The Court in Federal Commissioner of Taxation v Australian Music Traders Association (1990) 90 ATC 4536 supported the principle that there must be a reasonable relationship between contributions and benefits. Any surplus becomes part of the body corporate general funds and thus the recipients are the members of the body corporate. Consequently, a reasonable relationship exists between the contributors and the participants in any surplus.

The Commissioner accepts that amounts, contributed by the owners in a strata plan to the body corporate in respect of special levies, are not assessable income.

In your situation the contributor of the special use levy is a strata plan member in their own right and the recipients of any surplus will be strata plan members acting in their own right.
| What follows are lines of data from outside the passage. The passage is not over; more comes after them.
-- ==== Sys2Proof/Laws/Exec.lean ====
section
/-! SUPPORT. The state each instruction's meaning leaves, as one function with one equation per instruction, so that a claim
about all instructions is a case split and rewriting. -/

namespace Sys2Proof.Machine

/-- The state `exec i s` answers (`exec_eq_next`). -/
def after (i : Instr) (s : State) : State :=
  match exec i s with
  | .next t => t
  | .fault _ => s
  | .refused _ => s

/-- Every meaning answers a next state. -/
theorem exec_eq_next (i : Instr) (s : State) : exec i s = .next (after i s) := by
  obtain ⟨t, ht, -⟩ := exec_cases i s
  simp only [after, ht]

theorem exec_eq_next_iff {i : Instr} {s t : State} : exec i s = .next t ↔ t = after i s := by
  rw [exec_eq_next, Host.Outcome.next.injEq, eq_comm]

theorem after_cases (i : Instr) (s : State) : (∃ f, after i s = s.raise f) ∨ Completes s (after i s) := by
  obtain ⟨t, ht, hc⟩ := exec_cases i s
  rwa [exec_eq_next_iff.1 ht] at hc

theorem after_of_exec {i : Instr} {s t : State} (h : exec i s = .next t) : after i s = t := (exec_eq_next_iff.1 h).symm

section
variable (s : State) (rd rs rb rl : Reg) (imm addr : BitVec 16)

@[simp] theorem after_movReg :
    after (.movReg rd rs) s =
      (s.setReg rd (valueReg rs s)).advance := rfl

@[simp] theorem after_movImm :
    after (.movImm rd imm) s =
      (s.setReg rd (valueImm imm)).advance := rfl

@[simp] theorem after_loadMem :
    after (.loadMem rd addr) s =
      if (addressMem addr).toNat < s.memSize then (s.setReg rd (s.mem.read (addressMem addr).toNat)).advance
      else s.raise { reason := .memoryFault, info := addressMem addr } := after_of_exec (exec_loadMem _ _ _)

@[simp] theorem after_loadInd :
    after (.loadInd rd rb) s =
      if (addressInd rb s).toNat < s.memSize then (s.setReg rd (s.mem.read (addressInd rb s).toNat)).advance
      else s.raise { reason := .memoryFault, info := addressInd rb s } := after_of_exec (exec_loadInd _ _ _)

@[simp] theorem after_storeMem :
    after (.storeMem rs addr) s =
      if (addressMem addr).toNat < s.memSize then { s with mem := s.mem.write (addressMem addr).toNat (s.getReg rs) }.advance
      else s.raise { reason := .memoryFault, info := addressMem addr } := after_of_exec (exec_storeMem _ _ _)

@[simp] theorem after_storeInd :
    after (.storeInd rs rb) s =
      if (addressInd rb s).toNat < s.memSize then { s with mem := s.mem.write (addressInd rb s).toNat (s.getReg rs) }.advance
      else s.raise { reason := .memoryFault, info := addressInd rb s } := after_of_exec (exec_storeInd _ _ _)

@[simp] theorem after_addReg :
    after (.addReg rd rs) s =
      ((s.setReg rd (aluAdd (s.getReg rd) (valueReg rs s)).result).setFlags
      (aluAdd (s.getReg rd) (valueReg rs s)).flags).advance := rfl

@[simp] theorem after_addImm :
    after (.addImm rd imm) s =
      ((s.setReg rd (aluAdd (s.getReg rd) (valueImm imm)).result).setFlags
      (aluAdd (s.getReg rd) (valueImm imm)).flags).advance := rfl

@[simp] theorem after_subReg :
    after (.subReg rd rs) s =
      ((s.setReg rd (aluSub (s.getReg rd) (valueReg rs s)).result).setFlags
      (aluSub (s.getReg rd) (valueReg rs s)).flags).advance := rfl

@[simp] theorem after_subImm :
    after (.subImm rd imm) s =
      ((s.setReg rd (aluSub (s.getReg rd) (valueImm imm)).result).setFlags
      (aluSub (s.getReg rd) (valueImm imm)).flags).advance := rfl

@[simp] theorem after_andReg :
    after (.andReg rd rs) s =
      ((s.setReg rd (aluAnd (s.getReg rd) (valueReg rs s)).result).setFlags
      (aluAnd (s.getReg rd) (valueReg rs s)).flags).advance := rfl

@[simp] theorem after_andImm :
    after (.andImm rd imm) s =
      ((s.setReg rd (aluAnd (s.getReg rd) (valueImm imm)).result).setFlags
      (aluAnd (s.getReg rd) (valueImm imm)).flags).advance := rfl

@[simp] theorem after_orReg :
    after (.orReg rd rs) s =
      ((s.setReg rd (aluOr (s.getReg rd) (valueReg rs s)).result).setFlags
      (aluOr (s.getReg rd) (valueReg rs s)).flags).advance := rfl

@[simp] theorem after_orImm :
    after (.orImm rd imm) s =
      ((s.setReg rd (aluOr (s.getReg rd) (valueImm imm)).result).setFlags
      (aluOr (s.getReg rd) (valueImm imm)).flags).advance := rfl

@[simp] theorem after_xorReg :
    after (.xorReg rd rs) s =
      ((s.setReg rd (aluXor (s.getReg rd) (valueReg rs s)).result).setFlags
      (aluXor (s.getReg rd) (valueReg rs s)).flags).advance := rfl

@[simp] theorem after_xorImm :
    after (.xorImm rd imm) s =
      ((s.setReg rd (aluXor (s.getReg rd) (valueImm imm)).result).setFlags
      (aluXor (s.getReg rd) (valueImm imm)).flags).advance := rfl

@[simp] theorem after_shlReg :
    after (.shlReg rd rs) s =
      ((s.setReg rd (aluShl (s.getReg rd) (valueReg rs s)).result).setFlags
      (aluShl (s.getReg rd) (valueReg rs s)).flags).advance := rfl

@[simp] theorem after_shlImm :
    after (.shlImm rd imm) s =
      ((s.setReg rd (aluShl (s.getReg rd) (valueImm imm)).result).setFlags
      (aluShl (s.getReg rd) (valueImm imm)).flags).advance := rfl

@[simp] theorem after_shrReg :
    after (.shrReg rd rs) s =
      ((s.setReg rd (aluShr (s.getReg rd) (valueReg rs s)).result).setFlags
      (aluShr (s.getReg rd) (valueReg rs s)).flags).advance := rfl

@[simp] theorem after_shrImm :
    after (.shrImm rd imm) s =
      ((s.setReg rd (aluShr (s.getReg rd) (valueImm imm)).result).setFlags
      (aluShr (s.getReg rd) (valueImm imm)).flags).advance := rfl

@[simp] theorem after_sarReg :
    after (.sarReg rd rs) s =
      ((s.setReg rd (aluSar (s.getReg rd) (valueReg rs s)).result).setFlags
      (aluSar (s.getReg rd) (valueReg rs s)).flags).advance := rfl

@[simp] theorem after_sarImm :
    after (.sarImm rd imm) s =
      ((s.setReg rd (aluSar (s.getReg rd) (valueImm imm)).result).setFlags
      (aluSar (s.getReg rd) (valueImm imm)).flags).advance := rfl

@[simp] theorem after_cmpReg :
    after (.cmpReg rd rs) s =
      (s.setFlags (aluSub (s.getReg rd) (valueReg rs s)).flags).advance := rfl

@[simp] theorem after_cmpImm :
    after (.cmpImm rd imm) s =
      (s.setFlags (aluSub (s.getReg rd) (valueImm imm)).flags).advance := rfl

@[simp] theorem after_divReg :
    after (.divReg rd rs) s =
      if valueReg rs s = 0 then s.raise { reason := .arithmeticFault, info := 0x19 }
      else ((s.setReg rd (wrap (Int.fdiv (unsignedOf (s.getReg rd)) (unsignedOf (valueReg rs s))))).setFlags
        (flagsOfFit (wrap (Int.fdiv (unsignedOf (s.getReg rd)) (unsignedOf (valueReg rs s)))))).advance := after_of_exec (exec_divReg _ _ _)

@[simp] theorem after_divImm :
    after (.divImm rd imm) s =
      if valueImm imm = 0 then s.raise { reason := .arithmeticFault, info := 0x19 }
      else ((s.setReg rd (wrap (Int.fdiv (unsignedOf (s.getReg rd)) (unsignedOf (valueImm imm))))).setFlags
        (flagsOfFit (wrap (Int.fdiv (unsignedOf (s.getReg rd)) (unsignedOf (valueImm imm)))))).advance := after_of_exec (exec_divImm _ _ _)

@[simp] theorem after_jmpMem :
    after (.jmpMem addr) s =
      s.jump (addressMem addr) := rfl

@[simp] theorem after_jmpInd :
    after (.jmpInd rb) s =
      s.jump (addressInd rb s) := rfl

@[simp] theorem after_jzMem :
    after (.jzMem addr) s =
      if s.getFlag .zero = true then s.jump (addressMem addr) else s.advance := rfl

@[simp] theorem after_jzInd :
    after (.jzInd rb) s =
      if s.getFlag .zero = true then s.jump (addressInd rb s) else s.advance := rfl

@[simp] theorem after_jnzMem :
    after (.jnzMem addr) s =
      if s.getFlag .zero = false then s.jump (addressMem addr) else s.advance := rfl

@[simp] theorem after_jnzInd :
    after (.jnzInd rb) s =
      if s.getFlag .zero = false then s.jump (addressInd rb s) else s.advance := rfl

@[simp] theorem after_jcMem :
    after (.jcMem addr) s =
      if s.getFlag .carry = true then s.jump (addressMem addr) else s.advance := rfl

@[simp] theorem after_jcInd :
    after (.jcInd rb) s =
      if s.getFlag .carry = true then s.jump (addressInd rb s) else s.advance := rfl

@[simp] theorem after_jncMem :
    after (.jncMem addr) s =
      if s.getFlag .carry = false then s.jump (addressMem addr) else s.advance := rfl

@[simp] theorem after_jncInd :
    after (.jncInd rb) s =
      if s.getFlag .carry = false then s.jump (addressInd rb s) else s.advance := rfl

@[simp] theorem after_joMem :
    after (.joMem addr) s =
      if s.getFlag .overflow = true then s.jump (addressMem addr) else s.advance := rfl

@[simp] theorem after_joInd :
    after (.joInd rb) s =
      if s.getFlag .overflow = true then s.jump (addressInd rb s) else s.advance := rfl

@[simp] theorem after_jnoMem :
    after (.jnoMem addr) s =
      if s.getFlag .overflow = false then s.jump (addressMem addr) else s.advance := rfl

@[simp] theorem after_jnoInd :
    after (.jnoInd rb) s =
      if s.getFlag .overflow = false then s.jump (addressInd rb s) else s.advance := rfl

@[simp] theorem after_jsMem :
    after (.jsMem addr) s =
      if s.getFlag .sign = true then s.jump (addressMem addr) else s.advance := rfl

@[simp] theorem after_jsInd :
    after (.jsInd rb) s =
      if s.getFlag .sign = true then s.jump (addressInd rb s) else s.advance := rfl

@[simp] theorem after_jnsMem :
    after (.jnsMem addr) s =
      if s.getFlag .sign = false then s.jump (addressMem addr) else s.advance := rfl

@[simp] theorem after_jnsInd :
    after (.jnsInd rb) s =
      if s.getFlag .sign = false then s.jump (addressInd rb s) else s.advance := rfl

@[simp] theorem after_callMem :
    after (.callMem rl addr) s =
      (s.setReg rl s.nextPc).jump (addressMem addr) := rfl

@[simp] theorem after_callInd :
    after (.callInd rl rb) s =
      (s.setReg rl s.nextPc).jump (addressInd rb s) := rfl

@[simp] theorem after_ret :
    after (.ret rl) s =
      s.jump (s.getReg rl) := rfl

@[simp] theorem after_halt :
    after (.halt) s =
      s.halt := rfl

end

end Sys2Proof.Machine
end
As there are no third parties involved or none of the members are acting in any capacity other than as members in the strata plan the derivation of income is considered to be from inside the group.

Although not all proprietors contribute to the special levy for exclusive use of the area, the class of contributors and participants are the same. The contributors and participants in any surplus are the proprietors.

The mutuality principle will apply to the special use levy raised in relation to the grant of exclusive use of common property by the respective lot owners.